::: THE INPUT

/-- Settles O46. -/
theorem partsAndTests : Obligations.PartsAndTests := by
  refine ⟨?drained, ?notDraining, ?portDrained, ?copied, ?notCopying, ?passed, ?failed, ?noTest, ?recalled, ?noRecall, ?late, ?noCmds, ?rung3,
    ?rung4, ?uncorrected⟩
  case drained =>
    intro inst s draining
    change execPartDrainComplete 0x3002 inst s = _
    simp only [execPartDrainComplete, draining, State.partBusy, bne_self_eq_false, Nat.reduceBEq, Bool.or_self, Bool.false_and,
      Bool.false_eq_true, if_false]
  case notDraining =>
    intro cls inst s idle
    change execPartDrainComplete cls inst s = _
    simp only [execPartDrainComplete, bne_iff_ne.2 idle, Bool.true_or, if_true]
  case portDrained =>
    intro port t s exists_ draining timer hdue
    change execNetPortDrainEnd port s = _
    simp only [execNetPortDrainEnd, Nat.not_le.2 exists_, draining, whenDue_some timer hdue, beq_self_eq_true, if_false, if_true]
  case copied =>
    intro pcp s exists_ draining fresh
    change execHbmCopyComplete pcp s = _
    simp only [execHbmCopyComplete, Nat.not_le.2 exists_, draining, fresh, beq_self_eq_true, Bool.and_self, if_false, if_true]
  case notCopying =>
    intro pcp s exists_ serves
    change execHbmCopyComplete pcp s = _
    simp only [execHbmCopyComplete, Nat.not_le.2 exists_, serves, Nat.reduceBEq, Bool.false_and, Bool.false_eq_true, if_false]
  case passed =>
    intro cls inst s test out stays noOper
    change execOnlineTestEnd cls inst true s = _
    simp only [execOnlineTestEnd, beq_false_of_ne test, out, stays, noOper, beq_self_eq_true, Bool.true_or, Bool.not_true, Bool.or_self,
      Bool.false_eq_true, if_false, if_true, Nat.zero_add]
  case failed =>
    intro inst s test out noOper noSpare
    change execOnlineTestEnd 0x3002 inst false s = _
    simp only [execOnlineTestEnd, beq_false_of_ne test, out, noOper, noSpare, bne_self_eq_false, Nat.reduceBEq, beq_self_eq_true, Bool.true_or,
      Bool.not_true, Bool.or_self, Bool.false_eq_true, if_false]
  case noTest =>
    intro cls inst pass s none_
    change execOnlineTestEnd cls inst pass s = _
    simp only [execOnlineTestEnd, none_, beq_self_eq_true, Bool.true_or, if_true]
  case recalled =>
    intro cls inst cause s recalls serves on watched notSolo
    change execTileWatchdog cls inst cause s = _
    simp only [execTileWatchdog, recalls, Nat.not_le.2 serves, on, beq_false_of_ne watched, beq_false_of_ne notSolo, decide_false,
      Bool.and_false, Bool.false_and, Bool.not_true, Bool.or_self, Bool.false_eq_true, if_false]
  case noRecall =>
    intro cls inst cause s never
    change execTileWatchdog cls inst cause s = _
    simp only [execTileWatchdog, never, Bool.not_false, Bool.true_or, if_true]
  case late =>
    intro obj c t s one here tag holds reached past
    change execRecoveryRungOverrun 1 obj s = _
    simp only [execRecoveryRungOverrun, one, here, late_of_matchAt tag holds reached past, List.any_cons, beq_self_eq_true, Bool.and_self,
      Bool.true_or, if_true]
  case noCmds =>
    intro obj s empty
    change execRecoveryRungOverrun 1 obj s = _
    simp only [execRecoveryRungOverrun, empty, List.any_nil, beq_self_eq_true, Bool.false_eq_true, if_false, if_true]
  case rung3 =>
    intro obj s on fw
    change execRecoveryRungOverrun 3 obj s = _
    simp only [execRecoveryRungOverrun, on, fw, Nat.reduceBEq, Bool.and_self, Bool.false_eq_true, if_false, if_true]
  case rung4 =>
    intro obj t s reset hdue
    change execRecoveryRungOverrun 4 obj s = _
    simp only [execRecoveryRungOverrun, reset, due, hdue, decide_true, Nat.reduceBEq, Bool.and_self, Bool.false_eq_true, if_false, if_true]
  case uncorrected =>
    intro pcp s exists_ on serves
    have still : ((updPart 0x2001 pcp (fun p => { p with uncorr := p.uncorr + 1 }) s).part 0x2001 pcp).st = 0 := by
      rw [part_updPart_same (f := fun p => { p with uncorr := p.uncorr + 1 }) (fun _ => rfl) fun _ => rfl]
      exact serves
    refine ⟨_, ?_, rfl⟩
    change execHbmUncorrectedError pcp [] s = _
    simp only [execHbmUncorrectedError, Nat.not_le.2 exists_, on, still, List.filter_nil, List.foldl_nil, bne_self_eq_false, decide_false,
      Bool.not_true, Bool.or_self, Bool.false_eq_true, if_false]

::::::

* WHAT IS REQUIRED
Using the records above, report the count of lines holding "timer" and nothing else.

* RESULT OF THIS TASK
2